Only lines with the string "control" should be returned from the data below.

(Saved entries)
• • • • • • •

-- ==== Sys2Proof/Machine/Wcs.lean ====
section
/-! DEFINITION. The writable control store (R86, R164, R165): a microprogram record's bytes, and `wcsld`. -/

namespace Sys2Proof.Machine

/-- A context of core `c` reads bytes for consumption in the item `id`, each aligned 8 at once: its own stores and stash, else memory;
bad data ends the read (R338). -/
def State.readBytes (s : State) (c ctx id kind : Nat) (pas : List Nat) : State × Except (Nat × Nat) (List Byte) :=
  match s.consume c ctx id (kind == 0) pas with
  | (t, some e) => (t, .error e)
  | (t, none) => (t, .ok ((pas.splitBy (fun p q => p / 8 == q / 8)).flatMap
      (fun l => (t.viewAt c ctx id kind (kind == 0) (t.hbOf c ctx) none l).1)))

/-- The words of a record with their mask bytes: an 8-byte head, 32 mask bytes, then 16 bytes a word (R86). -/
def wcsWords (bytes : List Byte) (count : Nat) : List (BitVec 8 × VWordBits) :=
  (List.range count).map (fun i =>
    (bytes.getD (8 + i) 0#8, BitVec.ofNat 128 (leNat ((bytes.drop (40 + 16 * i)).take 16))))

/-- Write a control-store slot; `mark` is its written mark (R165). -/
def Code.setSlot (k : Code) (n : Nat) (ws : List (BitVec 8 × VWordBits)) (mark : Bool) : Code :=
  { k with wcs := Sparse.set [] k.wcs n ws
           wmark := if mark then n :: k.wmark.filter (· != n) else k.wmark.filter (· != n) }

/-- A C-word that reads memory itself consumed bad data (R339): it has no effect, and control stands after it. -/
def State.wordContained (s : State) (n : Nat) (e : Nat × Nat) : Out :=
  .next ((s.contain s.cur s.ctx e.1 0 e.2 (if s.ctx = 0 then 0 else s.me.q.pcOf s.ctx) s.hold.since false 3).done n)

/-- R164: `wcsld` loads slot `n` from memory once what its context issued before has performed; TOKEN where the window fails,
then ILLEGAL where the record does. -/
def execWcsld (n : Nat) (m : MemRef) (s : State) : Out :=
  drainWord (.wcsld n m) s (memSrcs m) .drain
    (fun s k => s.me.acc.all (fun a => a.ctx != s.ctx || decide (k ≤ a.id)))
    (fun s =>
      let id := s.hold.since
      match s.check (s.tk m.k) (s.offOf m) 40 rR with
      | .wait => stall s
      | .fail _ e => trap s 9 e
      | .pass t pas =>
        if !s.linked pas then stall s
        else match s.readBytes s.cur s.ctx id t.kind (pas.take 8) with
        | (u, .error e) => u.wordContained 1 e
        | (u, .ok head) =>
          let count := (head.getD 1 0#8).toNat
          match s.check (s.tk m.k) (s.offOf m) (40 + 16 * count) rR with
          | .wait => stall s
          | .fail _ e => trap u 9 e
          | .pass _ all =>
            if (head.getD 0 0#8).toNat ≠ n ∨ count = 0 ∨ 32 < count ∨ (head.drop 2).any (· != 0#8) then
              illegal (.wcsld n m) u
            else match u.readBytes s.cur s.ctx id t.kind all with
              | (v, .error e) => v.wordContained 1 e
              | (v, .ok bytes) =>
                .next ((v.upd (fun x => { x with code := x.code.setSlot n (wcsWords bytes count) true })).done 1))

end Sys2Proof.Machine
end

• • • • • • •

- _Written solution_:
/-! DEFINITION. The writable control store (R86, R164, R165): a microprogram record's bytes, and `wcsld`. -/
/-- Write a control-store slot; `mark` is its written mark (R165). -/
/-- A C-word that reads memory itself consumed bad data (R339): it has no effect, and control stands after it. -/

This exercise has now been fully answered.